[Problem details]: Copy verbatim the block of lines in the entries below whose first line contains "R379, R80 to" and whose last line contains "LLC_MISS. -/". Leave out all other lines.

[The data]:

-------

-- ==== Sys2Proof/Machine/Control.lean ====
section
/-! DEFINITION. Control and system instructions: opcodes 0xD0 to 0xDE (spec 17 R374 to R388, 02 R41, 03 R77 to R83). -/

namespace Sys2Proof.Machine

open Host (Outcome)

/-! ### Transfers and order (R376 to R378) -/

/-- R376: BR with a long displacement and its condition in A. -/
def execBrl (h : Head) (a : XArgs) (s : State) : Outcome State Fault Refusal :=
  runSlot 0xD0 h (.x a) s fun g x =>
    let cond := (g.viewAt s.now).guard (a.a.extractLsb' 0 4)
    let target := BitVec.ofNat 57 (bundleAddr x.pc) + a.imm.signExtend 57 * 32
    .done (s.finish g.uid 0xD0 { h with nx := .br } (.x a) x cond (target.setWidth 64) (some (s.now + 1)))

/-- R377: the executing split's lc, which the instruction's own NX code sees. -/
def execLcset (h : Head) (a : XArgs) (s : State) : Outcome State Fault Refusal :=
  runSlot 0xD1 h (.x a) s fun g x =>
    let n : Word := if a.imm.getLsbD 23 then ((g.viewAt s.now).rs a.a.toNat).setWidth 32
      else (a.imm.extractLsb' 0 23).setWidth 32
    .ok (s.putGroup (g.putExec x.mask { x with lc := n })) (some (s.now + 1))

/-- The group after a `yield` of its split `x` (R41): with one active split nothing changes. -/
def Group.rotate (g : Group) (x : Split) : Group :=
  let l := sortSplits g.active
  if g.inHandler || l.length < 2 then g
  else
    let y := match l.dropWhile (fun z => z.mask != x.mask) with
      | _ :: z :: _ => z
      | _ => l.headD x
    { g with active := g.active.map fun z => { z with hold := z.mask == y.mask } }

/-- R378, R41. -/
def execYield (h : Head) (a : XArgs) (s : State) : Outcome State Fault Refusal :=
  runSlot 0xD2 h (.x a) s fun g x => .ok (s.putGroup (g.rotate x)) (some (s.now + 1))

/-- R378: `sleep 0` acts as `sleep 1`. -/
def execSleep (h : Head) (a : XArgs) (s : State) : Outcome State Fault Refusal :=
  runSlot 0xD3 h (.x a) s fun g _ =>
    .ok (s.putGroup { g with sleep := s.now + max 1 a.imm.toNat }) (some (s.now + 1))

/-! ### Traps and the handler's return (R385, R386) -/

/-- R385. -/
def execTrap (h : Head) (a : XArgs) (s : State) : Outcome State Fault Refusal :=
  runSlot 0xD4 h (.x a) s fun _ x => .fault cTrap (a.imm.setWidth 64) x.mask

/-- R386; requests and answers that waited for the handler's end go on (`State.pickUp`). -/
def execRte (h : Head) (a : XArgs) (s : State) : Outcome State Fault Refusal :=
  runSlot 0xD5 h (.x a) s fun g _ =>
    let s' := s.issued g.uid 0xD5 h (.x a) none
    match s'.group? g.uid with
    | some g' => match g'.handler with
      | some k => .done (((s'.rte g' k a.imm.toNat).settleGroup g.uid 1).pickUp g.uid)
      | none => .done s'
    | none => .done s'

/-- Whether a debugger is attached to the context of a group (R385). -/
def State.debugged (s : State) (g : Group) : Bool :=
  match s.block? g.block with
  | some b => ((s.ctx? b.part b.ctx).map (·.debug)).getD false
  | none => false

/-- R385: under a debugger the group freezes and a DEBUG record is written. -/
def execBkpt (h : Head) (a : XArgs) (s : State) : Outcome State Fault Refusal :=
  runSlot 0xD6 h (.x a) s fun g x =>
    if s.debugged g then
      .done ((s.putGroup { g with wait := .debug x.mask s.nextPc }).record
        { s.groupRec g with type := 3, cause := cBreak, rank := g.rankOf x.mask, fpc := x.pc,
                            faddr := a.imm.setWidth 64, flane := x.mask })
    else .fault cBreak (a.imm.setWidth 64) x.mask

/-! ### Special registers (R77 to R83, R379, R383) -/

/-- Lanes 32n to 32n + 31 of a mask. -/
def maskWord (m : LaneMask) (n : Nat) : Dword := (m.extractLsb' (32 * n) 32).setWidth 64

/-- The fault registers CAUSE, FPC, FADDR, FLANE0 to FLANE2 and FSPLIT (R383). -/
def Handler.reg (k : Handler) (n : Nat) : Dword :=
  match n with
  | 0x20 => k.fault.cause.setWidth 64
  | 0x21 => k.fault.fpc.setWidth 64
  | 0x22 => k.fault.faddr
  | 0x23 | 0x24 | 0x25 => maskWord k.fault.flane (n - 0x23)
  | _ => dw (2 ^ 16 * k.fault.defer.toNat + 2 ^ 8 * k.total + k.rank)

/-- The value of a special register of a group with its results landed (R77). -/
def srValue (b : Block) (t : Task) (p : Part) (v : Group) (x : Split) (n : Nat) : Dword :=
  match n with
  | 0 | 1 | 2 => maskWord v.live n
  | 3 | 4 | 5 => maskWord x.mask (n - 3)
  | 6 => dw (256 * v.active.length + v.active.length + v.parked.length)
  | 7 => x.lc.setWidth 64
  | 8 => dw v.gindex
  | 9 => dw v.gslot
  | 0x0A => dw b.blkid
  | 0x0B => dw (b.blkid % t.hdr.nx)
  | 0x0C => dw (b.blkid / t.hdr.nx % t.hdr.ny)
  | 0x0D => dw (b.blkid / (t.hdr.nx * t.hdr.ny))
  | 0x0E => dw (coreX v.core)
  | 0x0F => dw (coreY v.core)
  | 0x10 => dw (coreDie v.core)
  | 0x11 => dw b.part
  | 0x12 => dw (256 * p.genG + b.ctx)
  | 0x13 => v.edge.setWidth 64
  | 0x14 => v.frm.setWidth 64
  | 0x15 => v.status.setWidth 64
  | 0x16 => t.hdr.detseed
  | 0x17 => t.hdr.taskid
  | 0x18 => dw t.hdr.nblk
  | 0x19 => dw t.kd.ngrp
  | n => (v.handler.map (·.reg n)).getD 0

/-- R379, R77. -/
def execGetsr (h : Head) (a : XArgs) (s : State) : Outcome State Fault Refusal :=
  runSlot 0xD7 h (.x a) s fun g x =>
    match s.block? g.block with
    | none => .wait
    | some b =>
      match s.task? b.task, s.part? b.part with
      | some t, some p => uniOwn s 1 a.d.toNat (srValue b t p (g.viewAt s.now) x (a.imm.toNat % 256)) 0 g
      | _, _ => .wait

/-- The implemented bits of STATUS (R82). -/
def statusBits : BitVec 9 := 0x11F

/-- R379, R80 to R83; a value that EDGE or FRM does not take is RESERVED_FIELD (`valueBad`). -/
def execSetsr (h : Head) (a : XArgs) (s : State) : Outcome State Fault Refusal :=
  runSlot 0xD8 h (.x a) s fun g _ =>
    let y := (g.viewAt s.now).rs a.a.toNat
    let at_ := s.now + 1
    let put (w : Write) : Own := .ok (s.putGroup (g.push at_ g.seq w)) (some at_)
    match a.imm.toNat % 256 with
    | 0x13 => put (.edge (y.setWidth 2))
    | 0x14 => put (.frm (y.setWidth 3))
    | _ => put (.stClr (y.setWidth 9 &&& statusBits))

/-! ### Time and counts (R380, R381, R474, R475) -/

/-- R380: the context's time in nanoseconds. -/
def execClk (h : Head) (a : XArgs) (s : State) : Outcome State Fault Refusal :=
  runSlot 0xD9 h (.x a) s fun g _ => uniOwn s 2 a.d.toNat (dw (s.ctxClk g / 24)) 0 g

/-- A count that a partition keeps. -/
def Part.counted (p : Part) (event place : Nat) : Nat :=
  ((p.pmc.find? fun k => k.event == event && k.place == place).map (·.count)).getD 0

/-- R381: an event that is not allowed reads 0 and sets PMCDENY; CORE_CYCLES is kept per die, whose cores agree, and so is
LLC_MISS. -/
def execPmc (h : Head) (a : XArgs) (s : State) : Outcome State Fault Refusal :=
  runSlot 0xDA h (.x a) s fun g _ =>
    match (s.block? g.block).bind fun b => s.part? b.part with
    | none => .wait
    | some p =>
      let e := a.imm.toNat
      if e == 0 || 6 < e || !p.pmcAllow.getLsbD e then uniOwn s 4 a.d.toNat 0 0x100 g
      else if e == 1 then uniOwn s 4 a.d.toNat (dw g.issued) 0 g
      else uniOwn s 4 a.d.toNat (dw (p.counted e (if e == 2 || e == 4 then coreDie g.core else g.core))) 0 g

/-! ### The window and the handler rows (R387, R388) -/

/-- The row that `winld` reads at a window index; none for an index that is not listed (R387). -/
def Group.window (v : Group) (i : Nat) : Option Row :=
  if i < 0x100 then some (v.v.getD i (rowOf 0))
  else if 0x100 ≤ i && i < 0x140 then
    let x := v.s.getD (i - 0x100) 0
    some (mkRow fun L => if L == 0 then x.setWidth 32 else if L == 1 then x.extractLsb' 32 32 else 0)
  else if 0x140 ≤ i && i < 0x160 then
    let x := v.ra (i - 0x140)
    some (mkRow fun L => if L == 0 then x.base.setWidth 32 else if L == 1 then x.base.extractLsb' 32 32
      else if L == 2 then x.stride else if L == 3 then wd x.w.toNat else 0)
  else if 0x160 ≤ i && i < 0x167 then
    some (mkRow fun L => wd ((v.rp (i - 0x160)).getLsbD L).toNat)
  else if 0x200 ≤ i && i < 0x208 then
    some (mkRow fun L => wd (leOf ((List.range 4).map fun k => v.parkByte (384 * (i - 0x200) + 4 * L + k))))
  else none

/-- The write of a row to a window index; none for an index that `winst` cannot write (R387). -/
def windowWrite (i : Nat) (r : Row) : Option Write :=
  let l (n : Nat) : Word := r.getD n 0
  if i < 0x100 then some (.v i allLanes r)
  else if 0x100 ≤ i && i < 0x140 then some (.s (i - 0x100) (l 1 ++ l 0))
  else if 0x140 ≤ i && i < 0x160 then
    some (.a (i - 0x140) { base := l 1 ++ l 0, stride := l 2, w := (l 3).getLsbD 0 })
  else if 0x160 ≤ i && i < 0x167 then some (.p (i - 0x160) allLanes (maskOf fun L => (l L).getLsbD 0))
  else none

/-- R387: a register past the declared count is REGISTER_RANGE (`Group.winRange`).  All 96 lanes, readable four cycles after issue (R375). -/
def execWinld (h : Head) (a : XArgs) (s : State) : Outcome State Fault Refusal :=
  runSlot 0xDB h (.x a) s fun g x =>
    let v := g.viewAt s.now
    let i := winIndex v a
    match v.window i with
    | none => .fault cReserved 0 x.mask
    | some r =>
      if (i < 0x100 || (0x200 ≤ i && i < 0x208)) && g.poison.contains i then .ecc i x.mask
      else .ok (s.putGroup (g.push (s.now + 4) g.seq (g.wv a.d.toNat allLanes r))) (some (s.now + 4))

/-- R387 (REGISTER_RANGE: `Group.winRange`): the object is written two cycles after issue (R375); a register's poison clears (R506). -/
def execWinst (h : Head) (a : XArgs) (s : State) : Outcome State Fault Refusal :=
  runSlot 0xDC h (.x a) s fun g x =>
    let v := g.viewAt s.now
    let i := winIndex v a
    match windowWrite i (v.rv a.d.toNat) with
    | none => .fault cReserved 0 x.mask
    | some w =>
      let g := { g with poison := if i < 0x100 then g.poison.filter (· != i) else g.poison }
      .ok (s.putGroup (g.push (s.now + 2) g.seq w)) (some (s.now + 2))

/-- R388: every register is moved `count + 2` cycles after issue (R375). -/
def execHsave (h : Head) (a : XArgs) (s : State) : Outcome State Fault Refusal :=
  runSlot 0xDD h (.x a) s fun g _ =>
    let v := g.viewAt s.now
    let n := a.imm.toNat
    let at_ := s.now + n + 2
    .ok (s.putGroup ((List.range n).foldl (fun g i => g.push at_ g.seq (.h i allLanes (v.v.getD (a.a.toNat + i) []))) g))
      (some at_)

/-- R388. -/
def execHrest (h : Head) (a : XArgs) (s : State) : Outcome State Fault Refusal :=
  runSlot 0xDE h (.x a) s fun g _ =>
    let v := g.viewAt s.now
    let n := a.imm.toNat
    let at_ := s.now + n + 2
    .ok (s.putGroup ((List.range n).foldl (fun g i => g.push at_ g.seq (.v (a.a.toNat + i) allLanes (v.h.getD i []))) g))
      (some at_)

/-! ### Reserved opcodes (R246, R254) -/

/-- R254: ILLEGAL_OPCODE, precise at the slot's PC (R248). -/
def execIllegalOpcode (_op : BitVec 8) (s : State) : Outcome State Fault Refusal :=
  match s.curGroup with
  | none => .fault .noGroup
  | some g =>
    match g.exec? with
    | none => .fault .noGroup
    | some x => .next (s.takeFault g (preciseFault s x cIllegal 0 x.mask))

end Sys2Proof.Machine
end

-------

[Response to the task]:
/-- R379, R80 to R83; a value that EDGE or FRM does not take is RESERVED_FIELD (`valueBad`). -/
def execSetsr (h : Head) (a : XArgs) (s : State) : Outcome State Fault Refusal :=
  runSlot 0xD8 h (.x a) s fun g _ =>
    let y := (g.viewAt s.now).rs a.a.toNat
    let at_ := s.now + 1
    let put (w : Write) : Own := .ok (s.putGroup (g.push at_ g.seq w)) (some at_)
    match a.imm.toNat % 256 with
    | 0x13 => put (.edge (y.setWidth 2))
    | 0x14 => put (.frm (y.setWidth 3))
    | _ => put (.stClr (y.setWidth 9 &&& statusBits))

/-! ### Time and counts (R380, R381, R474, R475) -/

/-- R380: the context's time in nanoseconds. -/
def execClk (h : Head) (a : XArgs) (s : State) : Outcome State Fault Refusal :=
  runSlot 0xD9 h (.x a) s fun g _ => uniOwn s 2 a.d.toNat (dw (s.ctxClk g / 24)) 0 g

/-- A count that a partition keeps. -/
def Part.counted (p : Part) (event place : Nat) : Nat :=
  ((p.pmc.find? fun k => k.event == event && k.place == place).map (·.count)).getD 0

/-- R381: an event that is not allowed reads 0 and sets PMCDENY; CORE_CYCLES is kept per die, whose cores agree, and so is
LLC_MISS. -/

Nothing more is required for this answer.